Digital USPs hit the campaign bullseye
We can already optimise a TV campaign to a high degree using analogue media. As digitalisation has gained ground, TV campaigns have lost around 10% net coverage. However, if I invest 25% of the TV budget in niche channels, I get greater coverage than before because I can specifically target special interest groups. Online, the potential for individualisation is, of course, much higher. If an algorithm analyses the online success of a TV commercial over a week, we can generate up to 70% more TV-induced online sales in e-commerce by playing out the commercial on other channels and in other time slots. We’ve also found out that online advertising for a brand is improved by up to 30% when it is shown more often in the half-hour following the TV ad. And if I then tailor an online video to individual users with dynamic creation, the digital campaign can be 150% more effective! Google, Facebook and the like have made some weighty promises – and as a media agency, we can now actually keep them. Yes, online attention span for advertising messages may be minimal, and user attention may indeed switch to another screen as soon as a commercial break comes on. But we can turn the fragmentation problem to our advantage, generating efficiency potential like never before, as long as we use the latest technologies to join up media intelligently in the planning stages.

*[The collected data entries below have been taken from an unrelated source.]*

-- ==== Sys2Proof/Machine/Scheduler.lean ====
section
/-! DEFINITION. The timing scheduler's parts of a tick (spec/60_exceptions.md R326, R327, R340 to R342). Machine/Step.lean puts them in the
order of R341. -/

namespace Sys2Proof.Machine

/-- `Feed(c)`: the total, then the video unit, then the audio unit (60_exceptions.md R342). -/
def feed (c : Nat) (s : State) : State :=
  audioAdvance c (videoAdvance c { s with sched := { s.sched with totalCycles := s.sched.totalCycles + c } })

/-- `IRQ_LINE(tickCount)` (60_exceptions.md R326). -/
def irqLevel (s : State) : Bool := s.config.irqLine.levels.getD s.sched.tickCount s.config.irqLine.rest

/-- An IRQ is accepted: P.I is 0 and the line is true (60_exceptions.md R327). -/
def irqAccepted (s : State) : Bool := !s.cpu.p.i && irqLevel s

/-- The start of a tick: a pending NMI is delivered; otherwise an accepted IRQ is entered; at most one of the two, and its cycles are
fed (60_exceptions.md R328, R340, R341). -/
def takeInterrupt (s : State) : State :=
  if s.nmiRequest then
    let t := nmiEntry { s with nmiRequest := false }
    feed t.cycles t
  else if irqAccepted s then
    let t := irqEntry s
    feed t.cycles t
  else s

/-- The end of a tick: the step's cycles are fed, the tick is counted (60_exceptions.md R341). -/
def endTick (s : State) : State :=
  let t := feed s.cycles s
  { t with sched := { t.sched with tickCount := t.sched.tickCount + 1 } }

/-- The state in which a tick's instruction is fetched. The callback agent's turns that come before the writes of the tick before this one
are over (60_exceptions.md R395). -/
def beginTick (s : State) : State := takeInterrupt (lookBack 0 s)

end Sys2Proof.Machine
end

Artificial intelligence and automated advertising will give the advertising industry a huge boost in terms of effectiveness. But do we really want to let the algorithms take over? If we do, we’re just creating more opportunities for problems like ad fraud and fake news. Do we really want to keep blindly throwing money at Google and Facebook, making ourselves dependent on big businesses in the US? Our statistics prove that media planning in a fragmented media landscape, where every user has access to multiple screens, can only work well if it crosses media boundaries. Neither the super-fragmented internet, nor analogue media will be capable of bringing about a revolution in advertising efficiency in the future – at least not if they continue to be treated as two entirely different entities. But if we use synergies from both the old world and the new, we’ll soon find that the key to advertising won’t be how relentless your advertising strategy is, but how relevant.